(Extracted records)
----------
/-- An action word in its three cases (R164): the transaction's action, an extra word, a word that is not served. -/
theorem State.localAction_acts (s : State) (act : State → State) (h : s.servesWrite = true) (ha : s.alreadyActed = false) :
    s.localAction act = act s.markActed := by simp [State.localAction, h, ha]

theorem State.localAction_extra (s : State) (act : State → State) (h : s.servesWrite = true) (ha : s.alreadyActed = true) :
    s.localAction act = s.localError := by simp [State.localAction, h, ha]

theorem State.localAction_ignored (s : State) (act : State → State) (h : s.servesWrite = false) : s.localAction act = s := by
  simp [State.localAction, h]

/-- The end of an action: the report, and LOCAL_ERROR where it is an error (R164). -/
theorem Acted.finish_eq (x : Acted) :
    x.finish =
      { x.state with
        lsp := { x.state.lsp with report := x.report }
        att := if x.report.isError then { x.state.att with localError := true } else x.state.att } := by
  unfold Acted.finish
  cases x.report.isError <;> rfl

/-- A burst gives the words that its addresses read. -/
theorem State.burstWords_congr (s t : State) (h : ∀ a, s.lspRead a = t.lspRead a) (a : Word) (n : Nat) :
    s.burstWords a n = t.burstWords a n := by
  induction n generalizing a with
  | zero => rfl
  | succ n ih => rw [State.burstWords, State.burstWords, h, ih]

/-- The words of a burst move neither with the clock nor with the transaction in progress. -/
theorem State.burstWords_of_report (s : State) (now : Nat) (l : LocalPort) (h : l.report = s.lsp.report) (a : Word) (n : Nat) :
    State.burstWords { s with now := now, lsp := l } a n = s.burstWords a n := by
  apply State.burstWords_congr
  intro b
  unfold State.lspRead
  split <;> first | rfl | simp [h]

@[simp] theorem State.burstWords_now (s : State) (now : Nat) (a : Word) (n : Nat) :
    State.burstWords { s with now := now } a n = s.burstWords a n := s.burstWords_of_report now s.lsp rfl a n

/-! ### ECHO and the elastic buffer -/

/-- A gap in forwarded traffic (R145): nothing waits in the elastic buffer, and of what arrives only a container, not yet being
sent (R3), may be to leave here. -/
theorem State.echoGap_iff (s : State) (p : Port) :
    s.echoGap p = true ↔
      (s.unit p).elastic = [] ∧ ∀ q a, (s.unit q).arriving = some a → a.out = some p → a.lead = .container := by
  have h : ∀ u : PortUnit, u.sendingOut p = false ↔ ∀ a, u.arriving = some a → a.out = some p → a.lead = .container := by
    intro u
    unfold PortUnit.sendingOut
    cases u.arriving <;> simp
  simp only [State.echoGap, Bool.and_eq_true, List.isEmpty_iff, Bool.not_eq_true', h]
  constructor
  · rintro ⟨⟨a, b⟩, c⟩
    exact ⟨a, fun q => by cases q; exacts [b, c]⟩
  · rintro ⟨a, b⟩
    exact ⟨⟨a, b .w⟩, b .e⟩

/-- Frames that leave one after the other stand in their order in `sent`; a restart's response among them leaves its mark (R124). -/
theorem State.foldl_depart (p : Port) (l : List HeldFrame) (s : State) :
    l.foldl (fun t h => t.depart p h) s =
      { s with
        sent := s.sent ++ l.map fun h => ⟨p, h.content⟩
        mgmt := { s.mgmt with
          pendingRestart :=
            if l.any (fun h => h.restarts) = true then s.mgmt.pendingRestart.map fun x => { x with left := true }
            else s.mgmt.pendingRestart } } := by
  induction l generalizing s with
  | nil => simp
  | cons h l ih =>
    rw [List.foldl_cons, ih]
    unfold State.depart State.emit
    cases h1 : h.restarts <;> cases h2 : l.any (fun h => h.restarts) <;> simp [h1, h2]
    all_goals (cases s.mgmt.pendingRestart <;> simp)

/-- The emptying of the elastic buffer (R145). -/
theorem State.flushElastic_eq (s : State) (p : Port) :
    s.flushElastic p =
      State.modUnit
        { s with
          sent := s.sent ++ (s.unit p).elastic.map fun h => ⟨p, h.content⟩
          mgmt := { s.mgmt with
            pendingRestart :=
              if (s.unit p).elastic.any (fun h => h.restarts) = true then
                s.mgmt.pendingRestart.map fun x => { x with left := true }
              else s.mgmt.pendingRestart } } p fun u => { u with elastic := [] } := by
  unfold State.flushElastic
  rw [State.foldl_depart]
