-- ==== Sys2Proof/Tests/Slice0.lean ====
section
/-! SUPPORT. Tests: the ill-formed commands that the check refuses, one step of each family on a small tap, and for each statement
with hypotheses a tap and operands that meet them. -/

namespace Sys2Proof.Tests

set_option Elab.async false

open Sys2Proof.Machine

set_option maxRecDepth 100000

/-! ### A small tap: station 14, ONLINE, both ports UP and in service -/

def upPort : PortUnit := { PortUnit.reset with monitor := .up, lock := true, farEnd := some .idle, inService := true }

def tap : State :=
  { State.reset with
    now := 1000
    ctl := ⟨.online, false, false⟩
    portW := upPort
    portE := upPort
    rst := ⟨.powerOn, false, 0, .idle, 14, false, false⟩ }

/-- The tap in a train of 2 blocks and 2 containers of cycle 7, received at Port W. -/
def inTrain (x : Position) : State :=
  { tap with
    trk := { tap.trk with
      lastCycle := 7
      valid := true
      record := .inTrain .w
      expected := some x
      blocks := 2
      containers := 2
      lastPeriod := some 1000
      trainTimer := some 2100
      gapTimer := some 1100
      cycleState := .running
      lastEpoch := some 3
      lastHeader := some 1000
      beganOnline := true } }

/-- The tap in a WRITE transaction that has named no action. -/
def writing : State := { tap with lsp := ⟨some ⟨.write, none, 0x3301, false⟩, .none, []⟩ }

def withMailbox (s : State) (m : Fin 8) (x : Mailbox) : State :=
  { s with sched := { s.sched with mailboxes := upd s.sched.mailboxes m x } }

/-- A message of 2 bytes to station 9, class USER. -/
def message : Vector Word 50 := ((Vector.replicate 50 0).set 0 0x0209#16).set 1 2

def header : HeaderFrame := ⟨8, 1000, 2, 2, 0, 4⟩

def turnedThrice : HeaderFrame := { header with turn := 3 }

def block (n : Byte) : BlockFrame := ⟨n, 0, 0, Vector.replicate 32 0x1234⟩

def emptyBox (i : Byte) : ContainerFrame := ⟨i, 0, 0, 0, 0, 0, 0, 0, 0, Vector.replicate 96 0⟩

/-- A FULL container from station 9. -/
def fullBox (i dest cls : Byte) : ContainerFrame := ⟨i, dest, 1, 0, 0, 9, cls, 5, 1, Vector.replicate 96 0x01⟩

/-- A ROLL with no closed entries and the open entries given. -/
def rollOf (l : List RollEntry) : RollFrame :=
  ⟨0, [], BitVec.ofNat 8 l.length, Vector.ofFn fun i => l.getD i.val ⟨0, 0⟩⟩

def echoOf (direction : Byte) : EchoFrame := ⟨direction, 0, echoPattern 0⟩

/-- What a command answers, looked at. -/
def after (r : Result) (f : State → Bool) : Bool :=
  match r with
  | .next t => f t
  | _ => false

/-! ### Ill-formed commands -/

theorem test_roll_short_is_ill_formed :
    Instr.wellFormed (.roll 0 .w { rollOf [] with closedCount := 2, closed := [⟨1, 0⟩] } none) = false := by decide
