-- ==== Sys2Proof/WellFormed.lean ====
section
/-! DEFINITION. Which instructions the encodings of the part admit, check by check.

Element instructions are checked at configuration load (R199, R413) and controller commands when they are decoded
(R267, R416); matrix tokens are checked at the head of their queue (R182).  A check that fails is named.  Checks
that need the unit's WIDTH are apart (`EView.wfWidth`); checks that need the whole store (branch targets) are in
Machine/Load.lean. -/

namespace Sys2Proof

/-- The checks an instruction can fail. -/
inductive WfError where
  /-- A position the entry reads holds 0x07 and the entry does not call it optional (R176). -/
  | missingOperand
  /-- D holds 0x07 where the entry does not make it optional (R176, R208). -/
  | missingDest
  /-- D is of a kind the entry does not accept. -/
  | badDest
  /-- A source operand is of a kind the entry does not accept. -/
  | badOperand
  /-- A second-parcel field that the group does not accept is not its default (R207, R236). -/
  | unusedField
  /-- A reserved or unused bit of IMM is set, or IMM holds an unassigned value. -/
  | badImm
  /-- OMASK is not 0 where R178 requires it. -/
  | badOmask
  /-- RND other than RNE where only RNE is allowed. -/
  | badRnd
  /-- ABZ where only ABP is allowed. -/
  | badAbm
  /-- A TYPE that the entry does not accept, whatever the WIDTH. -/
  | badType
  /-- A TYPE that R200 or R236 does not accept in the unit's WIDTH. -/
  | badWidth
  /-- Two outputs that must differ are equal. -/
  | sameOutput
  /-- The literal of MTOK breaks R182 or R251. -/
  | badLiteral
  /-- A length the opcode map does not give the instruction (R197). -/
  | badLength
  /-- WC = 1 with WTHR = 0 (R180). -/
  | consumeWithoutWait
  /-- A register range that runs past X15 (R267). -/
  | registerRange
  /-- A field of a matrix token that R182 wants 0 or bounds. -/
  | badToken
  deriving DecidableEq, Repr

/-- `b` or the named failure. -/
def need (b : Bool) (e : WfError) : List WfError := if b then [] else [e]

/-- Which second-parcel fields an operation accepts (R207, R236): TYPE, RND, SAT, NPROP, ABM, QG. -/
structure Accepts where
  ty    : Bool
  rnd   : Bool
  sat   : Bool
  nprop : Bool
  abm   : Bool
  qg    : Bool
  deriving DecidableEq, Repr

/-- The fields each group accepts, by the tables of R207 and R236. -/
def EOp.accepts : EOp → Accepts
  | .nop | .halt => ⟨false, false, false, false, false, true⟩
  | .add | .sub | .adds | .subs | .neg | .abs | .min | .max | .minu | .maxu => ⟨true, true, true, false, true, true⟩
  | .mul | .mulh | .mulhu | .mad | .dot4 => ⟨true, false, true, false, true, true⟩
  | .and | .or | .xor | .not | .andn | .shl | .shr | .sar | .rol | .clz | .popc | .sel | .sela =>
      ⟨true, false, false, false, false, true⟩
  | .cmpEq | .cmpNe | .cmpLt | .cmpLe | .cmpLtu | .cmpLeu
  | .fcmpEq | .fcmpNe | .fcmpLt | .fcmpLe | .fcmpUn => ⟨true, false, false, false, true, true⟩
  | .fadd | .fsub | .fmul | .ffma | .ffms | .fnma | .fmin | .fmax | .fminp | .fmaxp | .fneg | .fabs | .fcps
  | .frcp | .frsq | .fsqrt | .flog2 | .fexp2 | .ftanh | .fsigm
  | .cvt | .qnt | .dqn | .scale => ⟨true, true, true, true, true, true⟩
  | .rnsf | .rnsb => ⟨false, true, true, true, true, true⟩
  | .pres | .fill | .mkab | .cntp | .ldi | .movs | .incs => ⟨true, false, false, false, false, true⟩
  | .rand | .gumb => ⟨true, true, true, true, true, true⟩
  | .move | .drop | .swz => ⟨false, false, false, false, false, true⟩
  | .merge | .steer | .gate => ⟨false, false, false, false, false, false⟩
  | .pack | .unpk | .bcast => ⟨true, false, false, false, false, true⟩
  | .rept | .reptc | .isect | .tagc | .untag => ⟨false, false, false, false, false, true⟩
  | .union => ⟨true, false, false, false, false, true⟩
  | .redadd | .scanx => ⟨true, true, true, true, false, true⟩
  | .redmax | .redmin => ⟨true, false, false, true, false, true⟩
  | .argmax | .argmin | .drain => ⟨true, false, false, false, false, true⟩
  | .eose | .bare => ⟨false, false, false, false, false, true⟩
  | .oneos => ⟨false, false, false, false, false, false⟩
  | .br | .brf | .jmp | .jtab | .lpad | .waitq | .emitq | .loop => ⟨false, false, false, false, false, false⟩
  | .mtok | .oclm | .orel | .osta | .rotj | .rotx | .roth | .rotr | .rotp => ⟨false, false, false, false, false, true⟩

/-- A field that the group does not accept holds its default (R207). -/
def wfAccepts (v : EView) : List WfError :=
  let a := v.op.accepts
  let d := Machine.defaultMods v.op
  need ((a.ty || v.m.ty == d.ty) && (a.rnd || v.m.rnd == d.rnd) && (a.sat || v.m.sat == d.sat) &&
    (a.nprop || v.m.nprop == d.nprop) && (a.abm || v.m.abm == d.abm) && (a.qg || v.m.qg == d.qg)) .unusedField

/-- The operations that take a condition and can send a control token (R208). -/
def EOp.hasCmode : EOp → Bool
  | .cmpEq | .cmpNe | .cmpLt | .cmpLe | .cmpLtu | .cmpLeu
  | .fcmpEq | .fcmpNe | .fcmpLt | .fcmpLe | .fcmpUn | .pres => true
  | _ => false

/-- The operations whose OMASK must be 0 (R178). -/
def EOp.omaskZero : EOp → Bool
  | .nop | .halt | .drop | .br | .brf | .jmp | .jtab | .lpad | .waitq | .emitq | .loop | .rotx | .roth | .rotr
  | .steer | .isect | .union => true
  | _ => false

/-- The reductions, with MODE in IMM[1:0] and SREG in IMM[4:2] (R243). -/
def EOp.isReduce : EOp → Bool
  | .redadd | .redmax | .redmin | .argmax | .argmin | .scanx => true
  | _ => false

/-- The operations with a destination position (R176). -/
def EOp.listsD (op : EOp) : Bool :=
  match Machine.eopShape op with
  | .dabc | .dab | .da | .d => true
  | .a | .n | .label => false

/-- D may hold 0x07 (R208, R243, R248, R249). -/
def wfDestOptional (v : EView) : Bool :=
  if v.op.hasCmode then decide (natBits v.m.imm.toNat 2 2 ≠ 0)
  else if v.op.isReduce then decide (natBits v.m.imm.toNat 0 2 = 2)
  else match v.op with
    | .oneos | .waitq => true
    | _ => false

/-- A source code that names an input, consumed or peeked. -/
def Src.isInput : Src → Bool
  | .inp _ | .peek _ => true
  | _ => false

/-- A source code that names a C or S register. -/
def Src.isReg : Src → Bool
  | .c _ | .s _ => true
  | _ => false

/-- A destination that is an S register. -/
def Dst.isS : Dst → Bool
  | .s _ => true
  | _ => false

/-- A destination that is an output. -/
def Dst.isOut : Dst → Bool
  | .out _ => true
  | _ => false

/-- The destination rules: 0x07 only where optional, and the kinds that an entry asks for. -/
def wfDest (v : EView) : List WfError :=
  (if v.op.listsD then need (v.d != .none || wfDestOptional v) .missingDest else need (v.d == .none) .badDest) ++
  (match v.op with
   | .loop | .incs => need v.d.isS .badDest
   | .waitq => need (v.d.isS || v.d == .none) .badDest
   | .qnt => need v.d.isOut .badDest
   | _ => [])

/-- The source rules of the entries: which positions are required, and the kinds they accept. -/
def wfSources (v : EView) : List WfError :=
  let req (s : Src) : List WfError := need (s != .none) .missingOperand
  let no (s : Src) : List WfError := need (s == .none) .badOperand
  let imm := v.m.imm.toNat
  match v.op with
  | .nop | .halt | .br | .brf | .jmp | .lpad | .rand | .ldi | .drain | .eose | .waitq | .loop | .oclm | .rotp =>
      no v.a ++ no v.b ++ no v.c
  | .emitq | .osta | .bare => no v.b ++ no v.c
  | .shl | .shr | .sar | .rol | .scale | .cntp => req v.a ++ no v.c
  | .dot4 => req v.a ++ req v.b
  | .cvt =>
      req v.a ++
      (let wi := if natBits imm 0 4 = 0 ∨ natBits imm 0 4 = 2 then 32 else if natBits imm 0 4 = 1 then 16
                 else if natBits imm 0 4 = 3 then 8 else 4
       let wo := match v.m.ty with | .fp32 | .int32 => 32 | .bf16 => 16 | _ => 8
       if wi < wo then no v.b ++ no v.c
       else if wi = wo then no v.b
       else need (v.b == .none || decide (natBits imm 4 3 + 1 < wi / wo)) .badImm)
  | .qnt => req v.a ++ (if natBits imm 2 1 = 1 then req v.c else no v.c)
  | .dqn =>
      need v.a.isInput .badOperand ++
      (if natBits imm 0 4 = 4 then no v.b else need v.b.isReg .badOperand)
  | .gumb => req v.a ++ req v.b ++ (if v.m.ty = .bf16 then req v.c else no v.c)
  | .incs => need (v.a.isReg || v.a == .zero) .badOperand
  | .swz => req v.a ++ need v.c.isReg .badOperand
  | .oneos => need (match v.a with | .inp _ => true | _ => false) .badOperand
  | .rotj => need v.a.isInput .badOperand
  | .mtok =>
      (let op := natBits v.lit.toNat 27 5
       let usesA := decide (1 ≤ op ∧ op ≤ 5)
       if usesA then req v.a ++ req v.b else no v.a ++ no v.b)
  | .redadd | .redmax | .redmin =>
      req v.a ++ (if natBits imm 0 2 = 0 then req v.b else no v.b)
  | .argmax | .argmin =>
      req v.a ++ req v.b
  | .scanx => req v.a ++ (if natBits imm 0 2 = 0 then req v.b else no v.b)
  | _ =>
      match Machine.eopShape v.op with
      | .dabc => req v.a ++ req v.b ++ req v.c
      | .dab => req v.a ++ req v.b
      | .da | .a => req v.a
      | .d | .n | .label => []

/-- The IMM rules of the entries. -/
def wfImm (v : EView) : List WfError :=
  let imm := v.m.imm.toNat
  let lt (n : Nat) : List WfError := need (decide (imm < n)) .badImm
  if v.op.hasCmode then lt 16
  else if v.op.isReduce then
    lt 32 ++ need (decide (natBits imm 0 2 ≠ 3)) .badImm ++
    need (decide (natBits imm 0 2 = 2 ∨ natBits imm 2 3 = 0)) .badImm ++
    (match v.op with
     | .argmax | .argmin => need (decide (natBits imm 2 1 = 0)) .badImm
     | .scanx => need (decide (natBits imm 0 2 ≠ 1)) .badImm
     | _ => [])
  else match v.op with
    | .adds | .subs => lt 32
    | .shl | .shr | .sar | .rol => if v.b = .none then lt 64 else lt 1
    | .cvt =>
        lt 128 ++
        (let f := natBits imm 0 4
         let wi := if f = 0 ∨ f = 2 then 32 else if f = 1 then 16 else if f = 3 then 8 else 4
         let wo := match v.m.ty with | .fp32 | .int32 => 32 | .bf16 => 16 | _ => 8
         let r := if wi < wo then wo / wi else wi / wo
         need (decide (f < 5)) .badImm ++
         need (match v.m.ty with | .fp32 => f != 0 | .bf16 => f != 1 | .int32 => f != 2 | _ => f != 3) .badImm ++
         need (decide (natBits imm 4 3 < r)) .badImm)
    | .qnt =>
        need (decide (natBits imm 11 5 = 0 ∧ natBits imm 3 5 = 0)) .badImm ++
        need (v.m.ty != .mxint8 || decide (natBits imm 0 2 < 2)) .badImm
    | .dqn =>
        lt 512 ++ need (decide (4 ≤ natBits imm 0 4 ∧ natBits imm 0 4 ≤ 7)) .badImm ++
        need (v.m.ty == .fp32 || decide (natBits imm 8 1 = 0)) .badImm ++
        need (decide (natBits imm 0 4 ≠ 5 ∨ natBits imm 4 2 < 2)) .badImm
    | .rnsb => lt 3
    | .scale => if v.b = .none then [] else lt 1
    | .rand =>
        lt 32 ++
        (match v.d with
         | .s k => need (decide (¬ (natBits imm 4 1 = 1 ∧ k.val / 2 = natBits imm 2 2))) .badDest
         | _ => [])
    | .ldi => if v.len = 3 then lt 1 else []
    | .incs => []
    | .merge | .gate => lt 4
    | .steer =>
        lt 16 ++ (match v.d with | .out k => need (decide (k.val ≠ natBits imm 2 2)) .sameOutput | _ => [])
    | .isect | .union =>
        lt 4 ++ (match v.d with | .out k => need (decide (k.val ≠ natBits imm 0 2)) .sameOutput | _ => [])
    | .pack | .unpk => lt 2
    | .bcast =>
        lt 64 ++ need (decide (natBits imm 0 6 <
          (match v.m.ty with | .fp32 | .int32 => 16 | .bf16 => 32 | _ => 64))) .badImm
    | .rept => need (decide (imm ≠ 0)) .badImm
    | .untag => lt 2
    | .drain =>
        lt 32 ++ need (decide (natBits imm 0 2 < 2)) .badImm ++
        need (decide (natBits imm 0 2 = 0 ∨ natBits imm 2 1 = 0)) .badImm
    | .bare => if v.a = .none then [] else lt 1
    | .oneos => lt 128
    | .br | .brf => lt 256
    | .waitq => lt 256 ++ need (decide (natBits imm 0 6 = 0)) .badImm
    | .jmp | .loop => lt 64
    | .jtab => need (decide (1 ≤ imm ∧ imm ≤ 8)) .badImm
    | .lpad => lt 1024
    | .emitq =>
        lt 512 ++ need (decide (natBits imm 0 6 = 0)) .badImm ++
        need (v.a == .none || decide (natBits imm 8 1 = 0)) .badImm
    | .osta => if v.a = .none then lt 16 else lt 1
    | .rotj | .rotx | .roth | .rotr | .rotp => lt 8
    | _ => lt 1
----------
### [The problem]
Search the entries for the word "pres". Copy each line where it appears.

### [Response area]
  | .pres | .fill | .mkab | .cntp | .ldi | .movs | .incs => ⟨true, false, false, false, false, true⟩
  | .fcmpEq | .fcmpNe | .fcmpLt | .fcmpLe | .fcmpUn | .pres => true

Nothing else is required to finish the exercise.